Seeing as how elo_rey has made modifications to his/her machine, I was hoping that I could find out how to fix mine.
 
Hi, Parallax

I really improved some cosmetics to the game, painted some areas, added lights-stickers, but I didn´t fix anything in the mechanic or firmware (I have no idea) part, I suffer the same as you, when I´m playing for a long time the right flipper loses some power, making quite difficult to achieve the mystique ramp. It has nothing to do with the flipper buttons, they play they part perfectly.

When I dissasembled the bumpers these last days to paint them in red old fashion (you can see it in the pics attached), I took a photograph of the solenoid with the reference and manufacturer, I think it´s the same solenoid used in the slingshots and in the flippers.
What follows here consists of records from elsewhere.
@[simp] theorem State.decodeSwitches_phase (s : State) (w : BitVec 10) : (s.decodeSwitches w).phase = s.phase := rfl
@[simp] theorem State.decodeSwitches_tick (s : State) (w : BitVec 10) : (s.decodeSwitches w).tick = s.tick := rfl
@[simp] theorem State.decodeSwitches_timeout (s : State) (w : BitVec 10) : (s.decodeSwitches w).timeout = s.timeout := rfl
@[simp] theorem State.decodeSwitches_disp (s : State) (w : BitVec 10) : (s.decodeSwitches w).disp = s.disp := rfl
@[simp] theorem State.decodeSwitches_stg (s : State) (w : BitVec 10) : (s.decodeSwitches w).stg = s.stg := rfl
@[simp] theorem State.decodeSwitches_slot (s : State) (w : BitVec 10) : (s.decodeSwitches w).slot = s.slot := rfl
@[simp] theorem State.decodeSwitches_lastlen (s : State) (w : BitVec 10) : (s.decodeSwitches w).lastlen = s.lastlen := rfl
@[simp] theorem State.decodeSwitches_good (s : State) (w : BitVec 10) : (s.decodeSwitches w).good = s.good := rfl
@[simp] theorem State.decodeSwitches_address (s : State) (w : BitVec 10) : (s.decodeSwitches w).address = s.address := rfl
@[simp] theorem State.decodeSwitches_mode (s : State) (w : BitVec 10) : (s.decodeSwitches w).mode = s.mode := rfl
@[simp] theorem State.decodeSwitches_ieTmr (s : State) (w : BitVec 10) : (s.decodeSwitches w).ieTmr = s.ieTmr := rfl
@[simp] theorem State.decodeSwitches_ieRx (s : State) (w : BitVec 10) : (s.decodeSwitches w).ieRx = s.ieRx := rfl
@[simp] theorem State.decodeSwitches_led (s : State) (w : BitVec 10) : (s.decodeSwitches w).led = s.led := rfl
@[simp] theorem State.decodeSwitches_out (s : State) (w : BitVec 10) : (s.decodeSwitches w).out = s.out := rfl
@[simp] theorem State.decodeSwitches_tmrLoad (s : State) (w : BitVec 10) : (s.decodeSwitches w).tmrLoad = s.tmrLoad := rfl
@[simp] theorem State.decodeSwitches_mcStep (s : State) (w : BitVec 10) : (s.decodeSwitches w).mcStep = s.mcStep := rfl
@[simp] theorem State.decodeSwitches_swlatch (s : State) (w : BitVec 10) : (s.decodeSwitches w).swlatch = s.swlatch := rfl
@[simp] theorem State.decodeSwitches_tosnap (s : State) (w : BitVec 10) : (s.decodeSwitches w).tosnap = s.tosnap := rfl
@[simp] theorem State.decodeSwitches_funcol (s : State) (w : BitVec 10) : (s.decodeSwitches w).funcol = s.funcol := rfl
@[simp] theorem State.decodeSwitches_pins (s : State) (w : BitVec 10) : (s.decodeSwitches w).pins = s.pins := rfl
@[simp] theorem State.decodeSwitches_stim (s : State) (w : BitVec 10) : (s.decodeSwitches w).stim = s.stim := rfl
@[simp] theorem State.decodeSwitches_cfg (s : State) (w : BitVec 10) : (s.decodeSwitches w).cfg = s.cfg := rfl
@[simp] theorem State.decodeSwitches_wdtKicks (s : State) (w : BitVec 10) : (s.decodeSwitches w).wdtKicks = s.wdtKicks := rfl
@[simp] theorem State.decodeSwitches_swSetting (s : State) (w : BitVec 10) : (s.decodeSwitches w).swSetting = switchDecode s.cfg w := rfl

@[simp] theorem State.writeMode_phase (s : State) : s.writeMode.phase = s.phase := rfl
@[simp] theorem State.writeMode_tick (s : State) : s.writeMode.tick = s.tick := rfl
@[simp] theorem State.writeMode_timeout (s : State) : s.writeMode.timeout = s.timeout := rfl
@[simp] theorem State.writeMode_disp (s : State) : s.writeMode.disp = s.disp := rfl
@[simp] theorem State.writeMode_stg (s : State) : s.writeMode.stg = s.stg := rfl
@[simp] theorem State.writeMode_slot (s : State) : s.writeMode.slot = s.slot := rfl
@[simp] theorem State.writeMode_lastlen (s : State) : s.writeMode.lastlen = s.lastlen := rfl
@[simp] theorem State.writeMode_good (s : State) : s.writeMode.good = s.good := rfl
@[simp] theorem State.writeMode_address (s : State) : s.writeMode.address = s.address := rfl
@[simp] theorem State.writeMode_mode (s : State) : s.writeMode.mode = s.swSetting.mode := rfl
@[simp] theorem State.writeMode_ieTmr (s : State) : s.writeMode.ieTmr = s.ieTmr := rfl
@[simp] theorem State.writeMode_ieRx (s : State) : s.writeMode.ieRx = s.ieRx := rfl
@[simp] theorem State.writeMode_led (s : State) : s.writeMode.led = s.led := rfl
@[simp] theorem State.writeMode_out (s : State) : s.writeMode.out = s.out := rfl
@[simp] theorem State.writeMode_tmrLoad (s : State) : s.writeMode.tmrLoad = s.tmrLoad := rfl
@[simp] theorem State.writeMode_mcStep (s : State) : s.writeMode.mcStep = s.mcStep := rfl
@[simp] theorem State.writeMode_swlatch (s : State) : s.writeMode.swlatch = s.swlatch := rfl
@[simp] theorem State.writeMode_tosnap (s : State) : s.writeMode.tosnap = s.tosnap := rfl
@[simp] theorem State.writeMode_funcol (s : State) : s.writeMode.funcol = s.funcol := rfl
@[simp] theorem State.writeMode_pins (s : State) : s.writeMode.pins = s.pins := rfl
@[simp] theorem State.writeMode_stim (s : State) : s.writeMode.stim = s.stim := rfl
@[simp] theorem State.writeMode_cfg (s : State) : s.writeMode.cfg = s.cfg := rfl
@[simp] theorem State.writeMode_wdtKicks (s : State) : s.writeMode.wdtKicks = s.wdtKicks := rfl
@[simp] theorem State.writeMode_swSetting (s : State) : s.writeMode.swSetting = s.swSetting := rfl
They work with 24 volts and are made in a company called SHIH SHIN, reference SH-1040. You can see them here: ******THIS INFO IS WRONG, I FOUND THE RIGHT REFERENCE IS SH-1253A******
http://www.shihhsin.com.tw/products.asp

Cliking the product there are reference to all its characteristics, strength,length,...so if someone knows of the same solenoid to be bought by us, please tell us a word.

Parallax, could you ask shih shin (my english is very poor) if we, as individuals, could order this solenoid from them? I´m very interested in purchase 3-4 solenoids for replacement.

Another way to improve the solenoid power could be removing some round in the internal wire of the solenoid, but I think this is a high risk, and I don´t know how to do it. I knew of tecnitian people who fixed big burned speakers for discoteques that perhaps could do this task in the solenoid spirals....

It´s really really easy to change the solenoid, but

- you would have to remove the methacrylate playfield transparent cover -I remove it dissasembling the 3 upper plastic FRONT border parts only, bending the methacrylate cover a little up not to scratch it with the WOOD FRONT BORDER PART while you are taking it to you and out like if you were working in a real pinball with its crystal cover, its nearly the same), you would only scratch lightly the left and right border areas of the plastic but as they are completely hidden in the lateral plastic guides, dont mind...once you have removed and put this cover several times, it slides very easily. (Also take care of your hands and do this carefully and slowly, the methacrilate border is quite sharp)

- later, remove the flipper screw below in its axis, take it up and out from the playfield taking care of one plastic rim that is above between the flipper and the playfield. Be careful with the solenoid spring and the center metal part of the solenoid, now they are free. Take some photos before the process to be sure how they were asembled (is nothing complicated, i attached to you some pics to see it). I think you could then remove the solenoid easily removing 6 screws, later you could cut its 2 blue wires and put the new solenoid in its place.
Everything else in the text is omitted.